- What you are asked to do -
Repeat exactly, and only, the lines below starting at the line that contains "lqIdx (ten q : Nat)" and ending at the line that contains "tmReg (ten : Nat)", inclusive of both.
══ Dataset content
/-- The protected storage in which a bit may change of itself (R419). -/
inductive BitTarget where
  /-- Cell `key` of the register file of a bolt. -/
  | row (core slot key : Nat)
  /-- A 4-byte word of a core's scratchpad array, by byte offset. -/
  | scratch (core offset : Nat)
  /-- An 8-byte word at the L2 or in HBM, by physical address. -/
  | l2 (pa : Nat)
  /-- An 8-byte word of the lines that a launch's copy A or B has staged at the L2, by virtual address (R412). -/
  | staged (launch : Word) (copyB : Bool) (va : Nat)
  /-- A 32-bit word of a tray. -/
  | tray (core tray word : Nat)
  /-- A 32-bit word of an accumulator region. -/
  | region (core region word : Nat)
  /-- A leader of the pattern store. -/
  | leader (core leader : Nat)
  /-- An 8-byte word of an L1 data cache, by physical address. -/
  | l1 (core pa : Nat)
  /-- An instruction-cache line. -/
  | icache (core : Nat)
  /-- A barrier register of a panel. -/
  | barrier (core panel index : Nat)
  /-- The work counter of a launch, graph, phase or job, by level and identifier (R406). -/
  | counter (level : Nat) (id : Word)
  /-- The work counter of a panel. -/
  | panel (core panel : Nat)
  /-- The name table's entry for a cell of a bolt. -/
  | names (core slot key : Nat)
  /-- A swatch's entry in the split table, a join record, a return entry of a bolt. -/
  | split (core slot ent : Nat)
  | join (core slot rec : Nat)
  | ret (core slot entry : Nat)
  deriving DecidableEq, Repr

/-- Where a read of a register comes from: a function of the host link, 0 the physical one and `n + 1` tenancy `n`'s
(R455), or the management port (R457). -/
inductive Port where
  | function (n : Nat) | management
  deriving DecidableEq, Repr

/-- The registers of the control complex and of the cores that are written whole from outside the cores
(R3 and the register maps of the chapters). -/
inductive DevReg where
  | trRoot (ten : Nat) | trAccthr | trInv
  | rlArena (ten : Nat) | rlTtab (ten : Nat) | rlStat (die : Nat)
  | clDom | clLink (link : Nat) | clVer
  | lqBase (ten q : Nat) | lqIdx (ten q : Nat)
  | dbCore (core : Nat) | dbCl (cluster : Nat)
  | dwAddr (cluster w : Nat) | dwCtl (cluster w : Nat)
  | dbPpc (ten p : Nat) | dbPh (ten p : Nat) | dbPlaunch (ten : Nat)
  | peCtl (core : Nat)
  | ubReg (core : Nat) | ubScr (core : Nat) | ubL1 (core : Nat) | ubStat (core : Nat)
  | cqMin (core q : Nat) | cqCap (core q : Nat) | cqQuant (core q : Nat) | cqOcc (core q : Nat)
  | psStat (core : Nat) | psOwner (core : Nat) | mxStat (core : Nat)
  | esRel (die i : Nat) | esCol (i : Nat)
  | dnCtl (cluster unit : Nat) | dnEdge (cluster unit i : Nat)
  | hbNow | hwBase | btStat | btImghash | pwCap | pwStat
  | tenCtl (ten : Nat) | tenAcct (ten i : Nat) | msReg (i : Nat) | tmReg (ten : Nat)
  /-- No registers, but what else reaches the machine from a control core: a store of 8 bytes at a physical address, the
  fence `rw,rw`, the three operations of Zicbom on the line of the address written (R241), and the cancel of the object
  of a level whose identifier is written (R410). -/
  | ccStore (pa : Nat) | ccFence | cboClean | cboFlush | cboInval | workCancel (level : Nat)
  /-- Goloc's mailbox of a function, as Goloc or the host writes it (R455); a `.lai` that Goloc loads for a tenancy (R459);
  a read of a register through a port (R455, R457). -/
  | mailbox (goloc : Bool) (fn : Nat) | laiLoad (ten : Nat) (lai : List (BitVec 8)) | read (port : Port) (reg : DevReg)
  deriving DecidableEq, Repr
════
- Response box -
  | lqBase (ten q : Nat) | lqIdx (ten q : Nat)
  | dbCore (core : Nat) | dbCl (cluster : Nat)
  | dwAddr (cluster w : Nat) | dwCtl (cluster w : Nat)
  | dbPpc (ten p : Nat) | dbPh (ten p : Nat) | dbPlaunch (ten : Nat)
  | peCtl (core : Nat)
  | ubReg (core : Nat) | ubScr (core : Nat) | ubL1 (core : Nat) | ubStat (core : Nat)
  | cqMin (core q : Nat) | cqCap (core q : Nat) | cqQuant (core q : Nat) | cqOcc (core q : Nat)
  | psStat (core : Nat) | psOwner (core : Nat) | mxStat (core : Nat)
  | esRel (die i : Nat) | esCol (i : Nat)
  | dnCtl (cluster unit : Nat) | dnEdge (cluster unit i : Nat)
  | hbNow | hwBase | btStat | btImghash | pwCap | pwStat
  | tenCtl (ten : Nat) | tenAcct (ten i : Nat) | msReg (i : Nat) | tmReg (ten : Nat)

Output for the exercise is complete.